WORTHINGTON MOWER CO. v. GUSTINNos. 5483, 5578.

80 F.2d 594 (1935)

WORTHINGTON MOWER CO.
v.
GUSTIN (two cases).

Circuit Court, Third Circuit.
September 28, 1935.
Rehearing Denied November 7, 1935.
Edmonds, Obermayer & Rebmann, of Philadelphia, Pa. (Thomas G. Haight, of Jersey City, N. J., and Harry G. Kimball and Oscar W. Jeffery, both of New York City, of counsel), for appellant.
Howson & Howson, of Philadelphia, Pa. (A. C. Paul, Harold Olsen, and Paul, Paul & Moore, all of Minneapolis, Minn., of counsel), for appellee.
Before BUFFINGTON, DAVIS, and THOMPSON, Circuit Judges.

BUFFINGTON, Circuit Judge.

In the court below, Worthington Mower Company, owner of patent No. 1,398,481 (hereinafter referred to as 481), granted November 29, 1921, to Charles C. Worthington for a gang lawn mower, and of patent No. 1,712,722 (hereafter referred to as 722), granted May 14, 1929, to same, brought suit against Theron L. Gustin, doing business as the Philadelphia Toro Company, charging infringement thereof. On final hearing that court entered decrees dismissing plaintiff's bill for want of equity; whereupon these appeals were taken.

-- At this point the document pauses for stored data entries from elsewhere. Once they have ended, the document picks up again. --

-- ==== Sys2Proof/Config.lean ====
section
/-! DEFINITION. The parameters of 00_scope.md R7 (fixed values, and the OPEN ones as the fields of a plain record
that State holds), the acts of the host and the turns of the agents as data, and the free values. -/

namespace Sys2Proof

/-! ## Fixed parameters (00_scope.md R7) -/

/-- `MAX_MSG_SIZE` (00_scope.md R7). -/
def Config.maxMsgSize : Nat := 65535

/-- `CALLBACK_ON_LAST` (00_scope.md R7, 90_conflicts.md C7). -/
def Config.callbackOnLast : Bool := true

/-- `R1_POLL_BUDGET` (00_scope.md R7). -/
def Config.r1PollBudget : Nat := 8

/-- `DRESP_POLL_BUDGET` (00_scope.md R7). -/
def Config.drespPollBudget : Nat := 8

/-- `INIT_DUMMY_BYTES` (00_scope.md R7). -/
def Config.initDummyBytes : Nat := 10

/-- `SD_BLOCK_LEN` (00_scope.md R7). -/
def Config.sdBlockLen : Word := 512

/-- `CMD8_ARG` (00_scope.md R7). -/
def Config.cmd8Arg : Word := 0x000001AA

/-- `ACMD41_HCS_ARG` (00_scope.md R7). -/
def Config.acmd41HcsArg : Word := 0x40000000

/-- `SD_FILLER` (00_scope.md R7, 30_encoding.md R131). -/
def Config.sdFiller : Byte := 0xFF

/-! ## Configuration records -/

/-- The duplex configuration of a bus: encodings 0, 1, 2 (10_state.md R35). -/
inductive Mode where
  | fullDuplex | halfDuplexRx | halfDuplexTx
  deriving DecidableEq, Repr, Inhabited

/-- The SPI frame width the wire interface allows; 16 is refused (00_scope.md R8). -/
inductive FrameBits where
  | eight | sixteen
  deriving DecidableEq, Repr, Inhabited

/-- The bit order of a bus's frames (00_scope.md R8, 20_memory.md R86). -/
inductive BitOrder where
  | msbFirst | lsbFirst
  deriving DecidableEq, Repr, Inhabited

/-- `STOP_STATUS_MODE` (00_scope.md R7, 44_sd_protocol.md R316). -/
inductive StopStatusMode where
  | r1bOnly | r1bThenCmd13
  deriving DecidableEq, Repr, Inhabited

/-- Bus configuration (10_state.md R35), with the frame width and bit order of 00_scope.md R8 and the list
`adapters(b)` in dispatch order (45_adapter_contract.md R386; any list of the bus's adapters, log 43). Each bus has the
SPI peripheral state of its own, whatever `periph` is (log 40). -/
structure BusCfg where
  periph : Nat
  rxCh : Nat
  txCh : Nat
  mode : Mode
  frameBits : FrameBits
  bitOrder : BitOrder
  adapters : List Nat
  deriving DecidableEq, Repr, Inhabited

/-- Session configuration (10_state.md R52); `cs` names the chip-select line. Two sessions, or a session and an adapter,
may name one chip-select line, scratch buffer or descriptor list (log 44). -/
structure SdCfg where
  bus : Nat
  sdId : Byte
  cs : Nat
  timeoutBegin : Word
  timeoutEnd : Word
  crcbuf : Word
  regbuf : Word
  msgs : Word
  deriving DecidableEq, Repr, Inhabited

/-- Adapter configuration (45_adapter_contract.md R380); `fut` is the handle of the adapter's own future, which the
model lets two adapters share (log 42), as it does chip-select lines, scratch buffers and descriptor lists (log 44). -/
structure AdpCfg where
  bus : Nat
  id : Byte
  cs : Nat
  buf : Word
  bufSize : Nat
  msgs : Word
  maxMsgs : Nat
  fut : Nat
  deriving DecidableEq, Repr, Inhabited

/-- A region of system memory that the platform backs (20_memory.md R81). -/
structure Region where
  base : Nat
  size : Nat
  deriving DecidableEq, Repr, Inhabited

/-- The OPEN parameters (00_scope.md R7, 92_eei_decisions.md). `NUM_BUSES` is the length of `buses`; the SD
sessions and adapters are those listed. -/
structure Config where
  buses : List BusCfg
  numDmaCh : Nat
  sessions : List SdCfg
  adapters : List AdpCfg
  ocrVoltageMask : Word
  stopStatusMode : StopStatusMode
  timeoutInit : Word
  timeoutToken : Word
  timeoutBusy : Word
  backed : List Region
  deriving DecidableEq, Repr, Inhabited

/-! ## Host data and acts -/

/-- A message descriptor (10_state.md R44); `dir` is 1 READ, 2 WRITE, 3 READ_WRITE, and 0 is not a direction. -/
structure Msg where
  dir : BitVec 2
  tx : Word
  rx : Word
  size : Word
  callback : Word
  senderData : Word
  deriving DecidableEq, Repr, Inhabited

/-- A host-held operation record (30_encoding.md R133, 45_adapter_contract.md R382): the M95x read the spec gives in
full, or a driver's own kind, given by what its Build returns: descriptors with scratch bytes, or a result code
(log 31). -/
inductive OpRec where
  | m95xRead (addr : Word) (dst : Word) (size : Word)
  | driver (msgs : List Msg) (scratch : List Byte)
  | rejected (c : Code)
  deriving DecidableEq, Repr, Inhabited

/-- An access of the host's own code (20_memory.md R83, R84, R96): a byte of system memory stored or loaded, a
descriptor or an operation record written. -/
inductive Access where
  | store (a : Word) (v : Byte)
  | load (a : Word)
  | desc (p : Word) (i : Word) (m : Msg)
  | opRec (op : Word) (r : OpRec)
  deriving DecidableEq, Repr, Inhabited

/-- One act of a host callback: an operation of the interface, an access, or never returning (60_exceptions.md R417;
R415, 93_implementation_defined.md U4). -/
inductive Act where
  | op (i : Instr)
  | access (x : Access)
  | hang
  deriving DecidableEq, Repr, Inhabited

/-- A host callback (60_exceptions.md R417): the same acts at every invocation, or a tape that gives the acts of each
successive invocation and none after its end (log 12). One whose acts reach `hang` does not return (log 39). -/
inductive Callback where
  | always (acts : List Act)
  | tape (runs : List (List Act))
  deriving DecidableEq, Repr, Inhabited

/-- The argument a callback is invoked with (42_spi_events.md R228, R230, R231; 44_sd_protocol.md R311). -/
inductive CbArg where
  | msg (m : Msg)
  | bus (b : Nat)
  | word (w : Word)
  deriving DecidableEq, Repr, Inhabited

/-- Whose step is next (00_scope.md R3): FG's, a host access by FG, a handler of a bus, the datapath of a bus, or an
event of ENV (42_spi_events.md R221; 10_state.md R48, R62). -/
inductive Turn where
  | fg
  | host (x : Access)
  | irqSpi (b : Nat)
  | irqDmaRx (b : Nat)
  | irqDmaTx (b : Nat)
  | dp (b : Nat)
  | envOvr (b : Nat)
  | envModf (b : Nat)
  | envCrcErr (b : Nat)
  | envTe (c : Nat)
  | envExpire (s : Nat)
  | envLock (c : Nat)
  | envUnlock (c : Nat)
  deriving DecidableEq, Repr, Inhabited

/-! ## Free values (log 9) -/

/-- The free bytes: DEV's answers where none is queued (log 6), the draws of 20_memory.md R96 and
70_reset_and_hazards.md R460 (log 11) and reply bytes the spec leaves open (log 23). -/
opaque Config.freeByte : Nat → Byte

/-- The free words: the reply payload the spec leaves open (log 23). -/
opaque Config.freeWord : Nat → Word

/-- The free turns: who moves when no turn is queued (log 5). -/
opaque Config.freeTurn : Nat → Turn

end Sys2Proof
end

The subject-matter of these patents is what is called a "gang" lawn mower, by which is meant a number of mowing units, similar to the familiar hand lawn mower but larger, coupled together in gang formation so as to cut a swath somewhat shorter than the aggregate of its individual units, but so related that their action as individual units and as correlated groups will cut the grass under constantly varying surface conditions.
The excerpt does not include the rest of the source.